-- ==== Sys2Proof/Laws/KeepOps.lean ====
section
/-! SUPPORT. What every operation of Machine/Ops.lean keeps (`Kept`): the variant, the queue, and the canonical form of the
memories. -/

set_option Elab.async false
set_option linter.all false

namespace Sys2Proof.Machine


theorem State.setFld_kept {b0 s : State} (f : Fld) (i : Nat) (v : Nat)  (h : Kept b0 s) : Kept b0 (State.setFld s f i v) := by
  unfold State.setFld
  try simp -zeta only [State.asUpd]
  repeat' first | (with_reducible assumption) | (with_reducible apply Kept.upd)   | (with_reducible rfl) | (refine Kept.reglSame (s := ?_) (g := ?_) ?_ (by with_reducible rfl) (by with_reducible rfl)) | (intro; try dsimp -zeta only) | (with_reducible apply Kept.ite) | (dsimp -zeta only) | (with_reducible apply Kept.ofPair (by with_reducible assumption)) | (with_reducible apply Kept.ofTriple (by with_reducible assumption)) | (with_reducible apply Kept.ofSome (by with_reducible assumption)) | (with_reducible apply Kept.foldl) | (with_reducible apply Kept.foldlPair) | (with_reducible apply KeptO.map) | (with_reducible apply KeptO.getD) | (with_reducible apply KeptO.some) | (with_reducible apply KeptO.none) | (extract_lets +onlyGivenNames z; refine (fun (_hz : Kept b0 z) => ?_) ?_; clear_value z) | (extract_lets +onlyGivenNames z; refine (fun (_hz : Kept b0 z.2) => ?_) ?_; clear_value z) | (extract_lets +onlyGivenNames z; refine (fun (_hz : Kept b0 z.2.2) => ?_) ?_; clear_value z) | (extract_lets +onlyGivenNames z) | split | (with_reducible apply_assumption) | (simp -zeta only [State.asUpd]) | (dsimp -zeta +zetaDelta only) | (apply Kept.ite)

theorem State.count_kept {b0 s : State} (f : Fld) (i : optParam Nat 0) (n : optParam Nat 1)  (h : Kept b0 s) : Kept b0 (State.count s f i n) := by
  unfold State.count
  try simp -zeta only [State.asUpd]
  repeat' first | (with_reducible assumption) | (with_reducible apply Kept.upd)  | (with_reducible apply State.setFld_kept) | (with_reducible rfl) | (refine Kept.reglSame (s := ?_) (g := ?_) ?_ (by with_reducible rfl) (by with_reducible rfl)) | (intro; try dsimp -zeta only) | (with_reducible apply Kept.ite) | (dsimp -zeta only) | (with_reducible apply Kept.ofPair (by with_reducible assumption)) | (with_reducible apply Kept.ofTriple (by with_reducible assumption)) | (with_reducible apply Kept.ofSome (by with_reducible assumption)) | (with_reducible apply Kept.foldl) | (with_reducible apply Kept.foldlPair) | (with_reducible apply KeptO.map) | (with_reducible apply KeptO.getD) | (with_reducible apply KeptO.some) | (with_reducible apply KeptO.none) | (extract_lets +onlyGivenNames z; refine (fun (_hz : Kept b0 z) => ?_) ?_; clear_value z) | (extract_lets +onlyGivenNames z; refine (fun (_hz : Kept b0 z.2) => ?_) ?_; clear_value z) | (extract_lets +onlyGivenNames z; refine (fun (_hz : Kept b0 z.2.2) => ?_) ?_; clear_value z) | (extract_lets +onlyGivenNames z) | split | (with_reducible apply_assumption) | (simp -zeta only [State.asUpd]) | (dsimp -zeta +zetaDelta only) | (apply Kept.ite)

theorem State.countSat_kept {b0 s : State} (f : Fld) (i : optParam Nat 0) (n : optParam Nat 1)  (h : Kept b0 s) : Kept b0 (State.countSat s f i n) := by
  unfold State.countSat
  try simp -zeta only [State.asUpd]
  repeat' first | (with_reducible assumption) | (with_reducible apply Kept.upd)  | (with_reducible apply State.setFld_kept) | (with_reducible rfl) | (refine Kept.reglSame (s := ?_) (g := ?_) ?_ (by with_reducible rfl) (by with_reducible rfl)) | (intro; try dsimp -zeta only) | (with_reducible apply Kept.ite) | (dsimp -zeta only) | (with_reducible apply Kept.ofPair (by with_reducible assumption)) | (with_reducible apply Kept.ofTriple (by with_reducible assumption)) | (with_reducible apply Kept.ofSome (by with_reducible assumption)) | (with_reducible apply Kept.foldl) | (with_reducible apply Kept.foldlPair) | (with_reducible apply KeptO.map) | (with_reducible apply KeptO.getD) | (with_reducible apply KeptO.some) | (with_reducible apply KeptO.none) | (extract_lets +onlyGivenNames z; refine (fun (_hz : Kept b0 z) => ?_) ?_; clear_value z) | (extract_lets +onlyGivenNames z; refine (fun (_hz : Kept b0 z.2) => ?_) ?_; clear_value z) | (extract_lets +onlyGivenNames z; refine (fun (_hz : Kept b0 z.2.2) => ?_) ?_; clear_value z) | (extract_lets +onlyGivenNames z) | split | (with_reducible apply_assumption) | (simp -zeta only [State.asUpd]) | (dsimp -zeta +zetaDelta only) | (apply Kept.ite)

::::::::::

Every line above is to be transcribed exactly, with nothing missed.

> _Written answer_
-- ==== Sys2Proof/Laws/KeepOps.lean ====
section
/-! SUPPORT. What every operation of Machine/Ops.lean keeps (`Kept`): the variant, the queue, and the canonical form of the
memories. -/

set_option Elab.async false
set_option linter.all false

namespace Sys2Proof.Machine


theorem State.setFld_kept {b0 s : State} (f : Fld) (i : Nat) (v : Nat)  (h : Kept b0 s) : Kept b0 (State.setFld s f i v) := by
  unfold State.setFld
  try simp -zeta only [State.asUpd]
  repeat' first | (with_reducible assumption) | (with_reducible apply Kept.upd)   | (with_reducible rfl) | (refine Kept.reglSame (s := ?_) (g := ?_) ?_ (by with_reducible rfl) (by with_reducible rfl)) | (intro; try dsimp -zeta only) | (with_reducible apply Kept.ite) | (dsimp -zeta only) | (with_reducible apply Kept.ofPair (by with_reducible assumption)) | (with_reducible apply Kept.ofTriple (by with_reducible assumption)) | (with_reducible apply Kept.ofSome (by with_reducible assumption)) | (with_reducible apply Kept.foldl) | (with_reducible apply Kept.foldlPair) | (with_reducible apply KeptO.map) | (with_reducible apply KeptO.getD) | (with_reducible apply KeptO.some) | (with_reducible apply KeptO.none) | (extract_lets +onlyGivenNames z; refine (fun (_hz : Kept b0 z) => ?_) ?_; clear_value z) | (extract_lets +onlyGivenNames z; refine (fun (_hz : Kept b0 z.2) => ?_) ?_; clear_value z) | (extract_lets +onlyGivenNames z; refine (fun (_hz : Kept b0 z.2.2) => ?_) ?_; clear_value z) | (extract_lets +onlyGivenNames z) | split | (with_reducible apply_assumption) | (simp -zeta only [State.asUpd]) | (dsimp -zeta +zetaDelta only) | (apply Kept.ite)

theorem State.count_kept {b0 s : State} (f : Fld) (i : optParam Nat 0) (n : optParam Nat 1)  (h : Kept b0 s) : Kept b0 (State.count s f i n) := by
  unfold State.count
  try simp -zeta only [State.asUpd]
  repeat' first | (with_reducible assumption) | (with_reducible apply Kept.upd)  | (with_reducible apply State.setFld_kept) | (with_reducible rfl) | (refine Kept.reglSame (s := ?_) (g := ?_) ?_ (by with_reducible rfl) (by with_reducible rfl)) | (intro; try dsimp -zeta only) | (with_reducible apply Kept.ite) | (dsimp -zeta only) | (with_reducible apply Kept.ofPair (by with_reducible assumption)) | (with_reducible apply Kept.ofTriple (by with_reducible assumption)) | (with_reducible apply Kept.ofSome (by with_reducible assumption)) | (with_reducible apply Kept.foldl) | (with_reducible apply Kept.foldlPair) | (with_reducible apply KeptO.map) | (with_reducible apply KeptO.getD) | (with_reducible apply KeptO.some) | (with_reducible apply KeptO.none) | (extract_lets +onlyGivenNames z; refine (fun (_hz : Kept b0 z) => ?_) ?_; clear_value z) | (extract_lets +onlyGivenNames z; refine (fun (_hz : Kept b0 z.2) => ?_) ?_; clear_value z) | (extract_lets +onlyGivenNames z; refine (fun (_hz : Kept b0 z.2.2) => ?_) ?_; clear_value z) | (extract_lets +onlyGivenNames z) | split | (with_reducible apply_assumption) | (simp -zeta only [State.asUpd]) | (dsimp -zeta +zetaDelta only) | (apply Kept.ite)

theorem State.countSat_kept {b0 s : State} (f : Fld) (i : optParam Nat 0) (n : optParam Nat 1)  (h : Kept b0 s) : Kept b0 (State.countSat s f i n) := by
  unfold State.countSat
  try simp -zeta only [State.asUpd]
  repeat' first | (with_reducible assumption) | (with_reducible apply Kept.upd)  | (with_reducible apply State.setFld_kept) | (with_reducible rfl) | (refine Kept.reglSame (s := ?_) (g := ?_) ?_ (by with_reducible rfl) (by with_reducible rfl)) | (intro; try dsimp -zeta only) | (with_reducible apply Kept.ite) | (dsimp -zeta only) | (with_reducible apply Kept.ofPair (by with_reducible assumption)) | (with_reducible apply Kept.ofTriple (by with_reducible assumption)) | (with_reducible apply Kept.ofSome (by with_reducible assumption)) | (with_reducible apply Kept.foldl) | (with_reducible apply Kept.foldlPair) | (with_reducible apply KeptO.map) | (with_reducible apply KeptO.getD) | (with_reducible apply KeptO.some) | (with_reducible apply KeptO.none) | (extract_lets +onlyGivenNames z; refine (fun (_hz : Kept b0 z) => ?_) ?_; clear_value z) | (extract_lets +onlyGivenNames z; refine (fun (_hz : Kept b0 z.2) => ?_) ?_; clear_value z) | (extract_lets +onlyGivenNames z; refine (fun (_hz : Kept b0 z.2.2) => ?_) ?_; clear_value z) | (extract_lets +onlyGivenNames z) | split | (with_reducible apply_assumption) | (simp -zeta only [State.asUpd]) | (dsimp -zeta +zetaDelta only) | (apply Kept.ite)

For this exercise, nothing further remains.